-- TASK INPUT --
══════════════════════════════

/-- A credit of k bytes is owed from now on. -/
def Cmd.owe (k : Nat) (c : Cmd) : Cmd := if k = 0 then c else { c with owed := c.owed ++ [k] }
/-- n credits of k bytes each are owed from now on. -/
def Cmd.oweEach (n k : Nat) (c : Cmd) : Cmd := { c with owed := c.owed ++ List.replicate n k }

/-- BARRIER_CREDIT: the oldest credit that an engine still owes for bytes that it has performed (R131, R267). A phase that
completes while the gang's context is swapped out checks the monitors of that context (R135). -/
def execBarrierCredit (id : Nat) (s : State) :=
  event s <|
    match cmdOf s id with
    | none => none
    | some c =>
      match c.owed, c.be with
      | k :: rest, some _ => some (withCtx s c fun r => (creditCmd c k r).add (.cmd id fun c => { c with owed := rest }))
      | _, _ => none

/-! ### Checks at issue -/

/-- Both ends of a range are canonical (R246, R258). -/
def rangeOk (a n : Nat) : Bool :=
  canonical a && (decide (n = 0) || (decide (a + n ≤ 2 ^ 64) && canonical (a + n - 1)))

/-- The barrier that a control double names (Table 10.3): none, or an initialised byte-counted one; the outer none is a
failed check. -/
def ctlBarrier (s : State) (w : Nat) : Option (Option Nat) :=
  if !w.testBit 2 then some none else
  match gangOf s s.h with
  | none => none
  | some (_, g) =>
    let b := barOf g (w / 8 % 8)
    if b.v && b.b then some (some (w / 8 % 8)) else none

/-! ### Bytes that an engine reads and writes -/

/-- Ends the wait of the held block of core c that holds pa (R232). -/
def flushAt (r : Run) (c pa : Nat) : Run :=
  match (r.s.core c).wc.find? fun b => b.pa == pa / 256 * 256 with
  | some b => wcFlushBlock r c b
  | none => r

/-- A computation of an engine: over a run, with a failed access and the run it was met in as its error. -/
abbrev E (α : Type) := Run → Except (TrapInfo × Run) (α × Run)

/-- Translates for an engine. -/
def engXlate (sp : Space) (va kind : Nat) : E Loc := fun r =>
  match translate r sp va kind with
  | .error e => .error (xlTrap e.1 (BitVec.ofNat 64 va) 0, e.2)
  | .ok (x, r) => .ok (x.loc, r)

/-- Reads a byte for an engine; a held block that it needs is written first. -/
def engRead (sp : Space) (va : Nat) : E Byte := fun r =>
  match engXlate sp (va % 2 ^ 64) 0 r with
  | .error e => .error e
  | .ok (l, r) =>
    if let some k := badIn r.s l 1 then .error (badData k (BitVec.ofNat 64 va) 0, r) else
    let r := match l with | .mem _ pa _ => flushAt r sp.core pa | .pad .. => r
    .ok (readByte r (some sp.core) l)

/-- Reads n bytes for an engine, in ascending order. -/
def engReads (sp : Space) : Nat → Nat → E (List Byte)
  | 0, _ => fun r => .ok ([], r)
  | n + 1, va => fun r =>
    match engRead sp va r with
    | .error e => .error e
    | .ok (b, r) =>
      match engReads sp n (va + 1) r with
      | .error e => .error e
      | .ok (bs, r) => .ok (b :: bs, r)

/-- Writes located bytes at once: a scratchpad, a stash, or memory. -/
def engWriteLoc (r : Run) (c : Nat) (l : Loc) (bs : List Byte) : Run :=
  match l with
  | .pad .. => writeLoc r (some c) l bs
  | .mem va pa ks =>
    match stashSlotOf (r.s.core c) va with
    | some t => stashWrite r c t va pa ks bs
    | none => putHome (flushAt r c pa) ks pa bs

/-- The locations of n bytes, or the first failure. -/
def engLocs (sp : Space) (kind : Nat) : Nat → Nat → E (List Loc)
  | 0, _ => fun r => .ok ([], r)
  | n + 1, va => fun r =>
    match engXlate sp (va % 2 ^ 64) kind r with
    | .error e => .error e
    | .ok (l, r) =>
      match engLocs sp kind n (va + 1) r with
      | .error e => .error e
      | .ok (ls, r) => .ok (l :: ls, r)

/-- Located bytes gathered into pieces, each of consecutive bytes of one 64-byte line (09 R238, R294). -/
def pieces : List (Loc × Byte) → List (Loc × List Byte)
  | [] => []
  | (l, b) :: t =>
    match pieces t with
    | [] => [(l, [b])]
    | (m, bs) :: ps => if m = l.plus 1 && m.key / 64 == l.key / 64 then (l, b :: bs) :: ps else (l, [b]) :: (m, bs) :: ps

/-- Writes bytes at locations. -/
def engPut (c : Nat) (ls : List Loc) (bs : List Byte) (r : Run) : Run :=
  (pieces (ls.zip bs)).foldl (fun r p => engWriteLoc r c p.1 p.2) r

/-- Writes bytes at a virtual address: every byte is translated before the first is written. -/
def engWrites (sp : Space) (va : Nat) (bs : List Byte) : E Unit := fun r =>
  match engLocs sp 1 bs.length va r with
  | .error e => .error e
  | .ok (ls, r) => .ok ((), engPut sp.core ls bs r)

/-- The 64-byte granules of locations (R244). -/
def granules (ls : List Loc) : List Nat := (ls.map fun l => l.key / 64).eraseDups

/-- A command of another queue or hart has written a part of one of these granules and is not done with it: the present
command's write waits (R244, R260). -/
def granuleHeld (s : State) (c : Cmd) (gs : List Nat) : Bool :=
  s.cmds.any fun d => !sameQueue c d && d.fin.isNone && d.open_.any gs.contains

/-- Two ranges share a byte. -/
def rangesMeet (a n b k : Nat) : Bool := decide (0 < n) && decide (0 < k) && decide (a < b + k) && decide (b < a + n)

/-- The destinations, as ranges of addresses, of a command that writes them in many parts: none of another (10 R263 to R288). -/
def manyWrites (w : Work) : List (Nat × Nat) :=
  match w with
  | .gath _ n _ _ rb dst _ mask => (dst, n * rb) :: (match mask with | some m => [(m, (n + 7) / 8)] | none => [])
  | .scred _ _ table bound rb _ _ _ _ => [(table, bound * rb)]
  | .fwalk _ dst cap mem _ _ => if mem then [(dst, 4 * cap)] else []
  | .stepo _ n base stride => [(base, (n - 1) * stride + 4096)]
  | _ => []

/-- The places of a range of a command's addresses, page by page: where each piece that the command may write lies, by its key, and
its length. -/
def rangeKeys (s : State) (c : Cmd) (x : Nat × Nat) : List (Nat × Nat) :=
  let page := x.1 / 4096 * 4096
  (List.range ((x.1 % 4096 + x.2 + 4095) / 4096)).filterMap fun i =>
    let lo := max x.1 (page + 4096 * i)
    match engXlate (cmdSpace s c) (lo % 2 ^ 64) 1 (Run.start s) with
    | .ok (l, _) => some (l.key, min (x.1 + x.2) (page + 4096 * (i + 1)) - lo)
    | .error _ => none

/-- Two ranges of keys meet in a granule of 64 bytes. -/
def granulesMeet (x y : Nat × Nat) : Bool :=
  decide (x.2 ≠ 0) && decide (y.2 ≠ 0)
    && rangesMeet (x.1 / 64) ((x.1 + x.2 - 1) / 64 - x.1 / 64 + 1) (y.1 / 64) ((y.1 + y.2 - 1) / 64 - y.1 / 64 + 1)

/-- A command has begun its writes and has some left. -/
def midWrites (d : Cmd) : Bool := (decide (d.step ≠ 0) && d.fin.isNone) || !d.mask.isEmpty

/-- Another command, of whichever context, that no order ranks against this one is in the middle of its writes to these ranges: a
write to them waits until it is done, so that one of the two leaves the whole granule (R244, R260). -/
def rangeHeld (s : State) (c : Cmd) (rs : List (Nat × Nat)) : Bool :=
  s.cmds.any fun d =>
    !sameQueue c d && midWrites d
      && (manyWrites d.work).any fun x => (rangeKeys s d x).any fun k => rs.any fun y => (rangeKeys s c y).any (granulesMeet k)

/-- A command that writes in many parts may go on, or may begin: one that has begun waits for no other. -/
def writeTurn (s : State) (c : Cmd) : Bool := midWrites c || !rangeHeld s c (manyWrites c.work)

/-- Reports a failed access of a command: an uncorrectable error raises the halt line, and the token has st = 4; any other
gives st = 3 with its cause (R242, R264). `count` is the token's count. -/
def stopCmd (c : Cmd) (e : TrapInfo) (count : Nat) (r : Run) : Run :=
  if e.code = 54 then
    let stack := match e.soft with | some k => stackOf k | none => c.unit
    let src := if cmdEngine c.work = 1 then 6560 + stack else cmdSource c
    (r.addAll (hartFatal r.s c.hart src { e with elem := BitVec.ofNat 64 c.step } (cmdPlace c))).add
      (.cmd c.id fun c => { c with fin := some (haltToken count) })
  else r.add (.cmd c.id fun c => { c with fin := some (tokenVal 3 (tokenCause e) count) })

/-- Why a command stops: with a cause of R259, or at a failed access. -/
inductive Stop where
  | cause (n : Nat)
  | access (t : TrapInfo)

/-- A step of a command that may stop it. -/
abbrev S (α : Type) := Run → Except (Stop × Run) (α × Run)

/-- A step that only an access can stop. -/
def E.stop {α : Type} (f : E α) : S α := fun r =>
  match f r with
  | .ok x => .ok x
  | .error e => .error (.access e.1, e.2)

/-- Stops a command; `count` is its token's count. -/
def stopWith (c : Cmd) (count : Nat) (x : Stop × Run) : Run :=
  match x.1 with
  | .cause n => x.2.add (.cmd c.id fun c => { c with fin := some (tokenVal 3 n count) })
  | .access t => stopCmd c t count x.2

end Sys2Proof.Machine
end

══════════════════════════════

-- TASK REQUIREMENTS --
Given the data above, transcribe exactly the lines from the one containing "def engPut (c" down to the one containing "let page := x.1 / 4096 * 4096", and no others.

-- EXERCISE ANSWER --
def engPut (c : Nat) (ls : List Loc) (bs : List Byte) (r : Run) : Run :=
  (pieces (ls.zip bs)).foldl (fun r p => engWriteLoc r c p.1 p.2) r

/-- Writes bytes at a virtual address: every byte is translated before the first is written. -/
def engWrites (sp : Space) (va : Nat) (bs : List Byte) : E Unit := fun r =>
  match engLocs sp 1 bs.length va r with
  | .error e => .error e
  | .ok (ls, r) => .ok ((), engPut sp.core ls bs r)

/-- The 64-byte granules of locations (R244). -/
def granules (ls : List Loc) : List Nat := (ls.map fun l => l.key / 64).eraseDups

/-- A command of another queue or hart has written a part of one of these granules and is not done with it: the present
command's write waits (R244, R260). -/
def granuleHeld (s : State) (c : Cmd) (gs : List Nat) : Bool :=
  s.cmds.any fun d => !sameQueue c d && d.fin.isNone && d.open_.any gs.contains

/-- Two ranges share a byte. -/
def rangesMeet (a n b k : Nat) : Bool := decide (0 < n) && decide (0 < k) && decide (a < b + k) && decide (b < a + n)

/-- The destinations, as ranges of addresses, of a command that writes them in many parts: none of another (10 R263 to R288). -/
def manyWrites (w : Work) : List (Nat × Nat) :=
  match w with
  | .gath _ n _ _ rb dst _ mask => (dst, n * rb) :: (match mask with | some m => [(m, (n + 7) / 8)] | none => [])
  | .scred _ _ table bound rb _ _ _ _ => [(table, bound * rb)]
  | .fwalk _ dst cap mem _ _ => if mem then [(dst, 4 * cap)] else []
  | .stepo _ n base stride => [(base, (n - 1) * stride + 4096)]
  | _ => []

/-- The places of a range of a command's addresses, page by page: where each piece that the command may write lies, by its key, and
its length. -/
def rangeKeys (s : State) (c : Cmd) (x : Nat × Nat) : List (Nat × Nat) :=
  let page := x.1 / 4096 * 4096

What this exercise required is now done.